### THE RECORDS
====
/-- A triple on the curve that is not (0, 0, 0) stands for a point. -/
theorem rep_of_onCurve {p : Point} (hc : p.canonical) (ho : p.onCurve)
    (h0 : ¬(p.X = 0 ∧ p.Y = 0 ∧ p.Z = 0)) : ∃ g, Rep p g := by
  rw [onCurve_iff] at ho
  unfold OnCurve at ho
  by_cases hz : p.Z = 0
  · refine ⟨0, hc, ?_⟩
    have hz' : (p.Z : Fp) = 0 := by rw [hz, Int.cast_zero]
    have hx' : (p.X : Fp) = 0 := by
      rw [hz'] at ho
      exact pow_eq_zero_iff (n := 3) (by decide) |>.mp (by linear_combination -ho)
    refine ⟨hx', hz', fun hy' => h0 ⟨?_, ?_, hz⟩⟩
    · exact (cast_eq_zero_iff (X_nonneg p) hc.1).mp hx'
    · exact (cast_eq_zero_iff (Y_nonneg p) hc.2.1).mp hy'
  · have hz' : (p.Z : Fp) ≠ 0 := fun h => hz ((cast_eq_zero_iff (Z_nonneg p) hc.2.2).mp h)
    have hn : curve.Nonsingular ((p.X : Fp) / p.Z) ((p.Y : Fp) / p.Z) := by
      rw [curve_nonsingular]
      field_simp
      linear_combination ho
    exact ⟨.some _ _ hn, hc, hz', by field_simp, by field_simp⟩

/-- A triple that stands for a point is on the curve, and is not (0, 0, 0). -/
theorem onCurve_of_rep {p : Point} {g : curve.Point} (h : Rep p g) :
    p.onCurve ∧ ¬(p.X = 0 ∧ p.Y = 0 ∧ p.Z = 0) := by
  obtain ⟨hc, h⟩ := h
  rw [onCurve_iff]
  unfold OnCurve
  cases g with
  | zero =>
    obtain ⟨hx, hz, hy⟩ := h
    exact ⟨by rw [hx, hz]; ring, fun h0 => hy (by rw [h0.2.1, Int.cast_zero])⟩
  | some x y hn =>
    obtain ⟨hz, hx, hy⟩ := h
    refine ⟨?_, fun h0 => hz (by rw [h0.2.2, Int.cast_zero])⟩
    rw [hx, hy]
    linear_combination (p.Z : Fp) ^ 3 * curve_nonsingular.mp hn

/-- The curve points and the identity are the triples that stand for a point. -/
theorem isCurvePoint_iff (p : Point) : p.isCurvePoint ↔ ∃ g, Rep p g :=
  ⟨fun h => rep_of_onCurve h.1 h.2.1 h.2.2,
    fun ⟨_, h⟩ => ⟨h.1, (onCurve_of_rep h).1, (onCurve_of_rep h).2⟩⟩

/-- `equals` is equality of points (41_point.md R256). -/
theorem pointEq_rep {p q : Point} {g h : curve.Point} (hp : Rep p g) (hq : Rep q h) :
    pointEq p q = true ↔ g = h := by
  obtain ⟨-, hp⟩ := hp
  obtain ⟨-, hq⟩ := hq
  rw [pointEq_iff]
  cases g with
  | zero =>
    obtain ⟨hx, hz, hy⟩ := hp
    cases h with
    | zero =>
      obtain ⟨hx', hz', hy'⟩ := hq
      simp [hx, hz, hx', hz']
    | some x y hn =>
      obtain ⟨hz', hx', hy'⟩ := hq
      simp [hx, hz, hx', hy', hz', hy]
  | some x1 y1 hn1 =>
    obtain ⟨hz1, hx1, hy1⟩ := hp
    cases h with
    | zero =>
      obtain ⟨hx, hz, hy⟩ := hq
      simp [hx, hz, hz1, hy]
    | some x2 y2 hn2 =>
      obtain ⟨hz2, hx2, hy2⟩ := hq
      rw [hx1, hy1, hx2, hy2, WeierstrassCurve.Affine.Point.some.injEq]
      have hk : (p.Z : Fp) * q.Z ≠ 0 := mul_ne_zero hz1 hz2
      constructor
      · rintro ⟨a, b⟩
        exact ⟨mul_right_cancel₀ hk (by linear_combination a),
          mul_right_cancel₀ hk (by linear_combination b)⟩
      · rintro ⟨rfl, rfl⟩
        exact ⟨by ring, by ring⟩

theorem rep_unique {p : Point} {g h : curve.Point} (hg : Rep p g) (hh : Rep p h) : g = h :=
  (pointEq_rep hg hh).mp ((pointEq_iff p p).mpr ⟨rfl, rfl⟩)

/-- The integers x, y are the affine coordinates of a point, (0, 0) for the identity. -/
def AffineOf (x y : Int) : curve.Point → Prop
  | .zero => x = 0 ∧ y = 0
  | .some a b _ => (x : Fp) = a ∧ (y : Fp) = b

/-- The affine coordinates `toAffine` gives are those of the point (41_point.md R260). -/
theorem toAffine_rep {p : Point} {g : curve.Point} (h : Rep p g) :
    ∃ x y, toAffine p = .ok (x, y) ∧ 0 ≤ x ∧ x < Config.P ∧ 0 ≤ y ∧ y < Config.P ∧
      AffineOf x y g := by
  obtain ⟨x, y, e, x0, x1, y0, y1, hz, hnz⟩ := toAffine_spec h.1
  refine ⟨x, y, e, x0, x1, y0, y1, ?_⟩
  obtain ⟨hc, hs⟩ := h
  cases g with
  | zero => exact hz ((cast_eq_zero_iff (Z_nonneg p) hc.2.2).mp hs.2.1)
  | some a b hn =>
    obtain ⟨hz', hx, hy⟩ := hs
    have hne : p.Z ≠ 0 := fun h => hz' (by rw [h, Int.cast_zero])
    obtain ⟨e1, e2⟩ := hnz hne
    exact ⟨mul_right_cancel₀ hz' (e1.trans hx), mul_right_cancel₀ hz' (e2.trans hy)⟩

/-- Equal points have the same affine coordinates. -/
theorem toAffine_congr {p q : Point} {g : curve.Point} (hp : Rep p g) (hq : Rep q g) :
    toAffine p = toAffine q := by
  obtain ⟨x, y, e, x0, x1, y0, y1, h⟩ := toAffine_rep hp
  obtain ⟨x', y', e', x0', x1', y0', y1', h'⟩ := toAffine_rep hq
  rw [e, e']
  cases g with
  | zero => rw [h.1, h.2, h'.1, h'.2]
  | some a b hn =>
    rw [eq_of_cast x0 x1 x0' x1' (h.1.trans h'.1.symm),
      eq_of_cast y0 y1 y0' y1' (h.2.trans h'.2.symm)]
====
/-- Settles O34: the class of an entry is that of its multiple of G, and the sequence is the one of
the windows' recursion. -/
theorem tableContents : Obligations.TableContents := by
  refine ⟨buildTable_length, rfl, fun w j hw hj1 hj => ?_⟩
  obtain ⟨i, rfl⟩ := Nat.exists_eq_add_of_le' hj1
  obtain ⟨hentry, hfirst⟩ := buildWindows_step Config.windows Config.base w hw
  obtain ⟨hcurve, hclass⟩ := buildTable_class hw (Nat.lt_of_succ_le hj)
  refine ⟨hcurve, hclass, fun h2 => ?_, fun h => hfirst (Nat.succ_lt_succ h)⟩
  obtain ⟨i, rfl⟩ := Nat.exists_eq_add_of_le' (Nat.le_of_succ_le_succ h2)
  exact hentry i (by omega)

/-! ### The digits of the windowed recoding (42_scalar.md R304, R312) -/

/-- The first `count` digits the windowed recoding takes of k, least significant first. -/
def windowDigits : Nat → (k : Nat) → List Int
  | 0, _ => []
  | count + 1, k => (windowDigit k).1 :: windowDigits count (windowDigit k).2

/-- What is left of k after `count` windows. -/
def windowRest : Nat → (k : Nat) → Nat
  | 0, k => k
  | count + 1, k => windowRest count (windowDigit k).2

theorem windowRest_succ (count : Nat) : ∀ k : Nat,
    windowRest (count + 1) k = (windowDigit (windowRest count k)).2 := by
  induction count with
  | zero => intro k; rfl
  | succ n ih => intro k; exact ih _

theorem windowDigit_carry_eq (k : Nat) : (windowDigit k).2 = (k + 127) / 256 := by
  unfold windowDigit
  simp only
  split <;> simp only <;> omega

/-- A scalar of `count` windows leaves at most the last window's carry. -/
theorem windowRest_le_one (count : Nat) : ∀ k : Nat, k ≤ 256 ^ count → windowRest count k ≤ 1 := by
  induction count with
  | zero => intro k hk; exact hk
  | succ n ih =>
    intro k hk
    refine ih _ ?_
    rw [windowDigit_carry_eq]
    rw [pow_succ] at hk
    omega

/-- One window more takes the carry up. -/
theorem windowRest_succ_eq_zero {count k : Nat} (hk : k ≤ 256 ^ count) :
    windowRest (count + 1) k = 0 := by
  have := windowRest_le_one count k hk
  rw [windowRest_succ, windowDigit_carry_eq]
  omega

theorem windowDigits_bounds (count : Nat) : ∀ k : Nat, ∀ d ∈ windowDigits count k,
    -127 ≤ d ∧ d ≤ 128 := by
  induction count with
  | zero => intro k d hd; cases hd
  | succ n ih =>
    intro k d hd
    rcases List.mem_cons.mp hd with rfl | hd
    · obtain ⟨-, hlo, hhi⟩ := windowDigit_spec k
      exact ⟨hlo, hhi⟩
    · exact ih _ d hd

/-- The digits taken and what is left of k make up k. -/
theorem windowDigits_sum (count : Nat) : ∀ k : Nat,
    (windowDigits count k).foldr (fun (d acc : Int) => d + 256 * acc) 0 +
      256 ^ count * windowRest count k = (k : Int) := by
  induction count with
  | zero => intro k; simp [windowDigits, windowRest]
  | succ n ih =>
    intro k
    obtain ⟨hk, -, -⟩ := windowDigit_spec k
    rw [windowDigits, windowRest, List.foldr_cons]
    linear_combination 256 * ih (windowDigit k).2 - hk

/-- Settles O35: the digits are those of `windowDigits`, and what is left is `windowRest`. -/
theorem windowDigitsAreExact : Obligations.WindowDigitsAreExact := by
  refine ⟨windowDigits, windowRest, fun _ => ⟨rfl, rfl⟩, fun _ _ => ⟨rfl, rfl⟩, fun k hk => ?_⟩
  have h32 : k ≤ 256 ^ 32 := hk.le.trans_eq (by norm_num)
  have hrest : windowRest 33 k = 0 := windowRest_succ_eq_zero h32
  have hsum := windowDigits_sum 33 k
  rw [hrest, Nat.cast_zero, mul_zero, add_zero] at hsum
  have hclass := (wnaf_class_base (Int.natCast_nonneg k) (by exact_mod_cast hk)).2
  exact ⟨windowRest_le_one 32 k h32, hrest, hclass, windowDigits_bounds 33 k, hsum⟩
====
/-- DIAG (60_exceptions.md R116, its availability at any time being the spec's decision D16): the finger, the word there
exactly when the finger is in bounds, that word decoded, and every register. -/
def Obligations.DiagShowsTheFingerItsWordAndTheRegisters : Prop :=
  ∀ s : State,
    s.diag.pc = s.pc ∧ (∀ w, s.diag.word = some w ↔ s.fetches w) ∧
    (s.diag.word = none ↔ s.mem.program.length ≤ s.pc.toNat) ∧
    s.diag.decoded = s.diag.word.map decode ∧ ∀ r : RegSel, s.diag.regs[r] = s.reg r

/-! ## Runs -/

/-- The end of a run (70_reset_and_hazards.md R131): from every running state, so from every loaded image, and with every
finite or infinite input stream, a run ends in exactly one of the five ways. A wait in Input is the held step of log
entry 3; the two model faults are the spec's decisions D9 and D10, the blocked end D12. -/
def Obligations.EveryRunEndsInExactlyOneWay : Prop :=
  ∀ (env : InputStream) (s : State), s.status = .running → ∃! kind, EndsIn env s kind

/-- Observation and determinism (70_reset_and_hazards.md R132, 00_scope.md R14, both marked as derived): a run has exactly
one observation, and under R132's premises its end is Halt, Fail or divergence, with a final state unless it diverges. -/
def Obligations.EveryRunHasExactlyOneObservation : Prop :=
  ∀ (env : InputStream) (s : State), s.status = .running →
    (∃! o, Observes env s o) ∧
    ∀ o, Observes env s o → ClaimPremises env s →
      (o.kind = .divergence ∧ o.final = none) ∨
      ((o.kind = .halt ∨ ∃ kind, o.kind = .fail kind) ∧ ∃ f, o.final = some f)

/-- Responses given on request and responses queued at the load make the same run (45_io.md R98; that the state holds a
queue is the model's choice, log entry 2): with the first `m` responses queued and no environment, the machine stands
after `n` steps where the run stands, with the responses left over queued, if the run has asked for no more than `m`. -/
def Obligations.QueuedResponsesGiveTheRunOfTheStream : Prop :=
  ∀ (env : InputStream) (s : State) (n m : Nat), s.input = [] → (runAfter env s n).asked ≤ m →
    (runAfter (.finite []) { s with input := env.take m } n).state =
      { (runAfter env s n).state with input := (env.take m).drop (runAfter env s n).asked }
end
====
Find "decoded" in the preceding records. Copy each line that holds it.

exactly when the finger is in bounds, that word decoded, and every register. -/
    s.diag.decoded = s.diag.word.map decode ∧ ∀ r : RegSel, s.diag.regs[r] = s.reg r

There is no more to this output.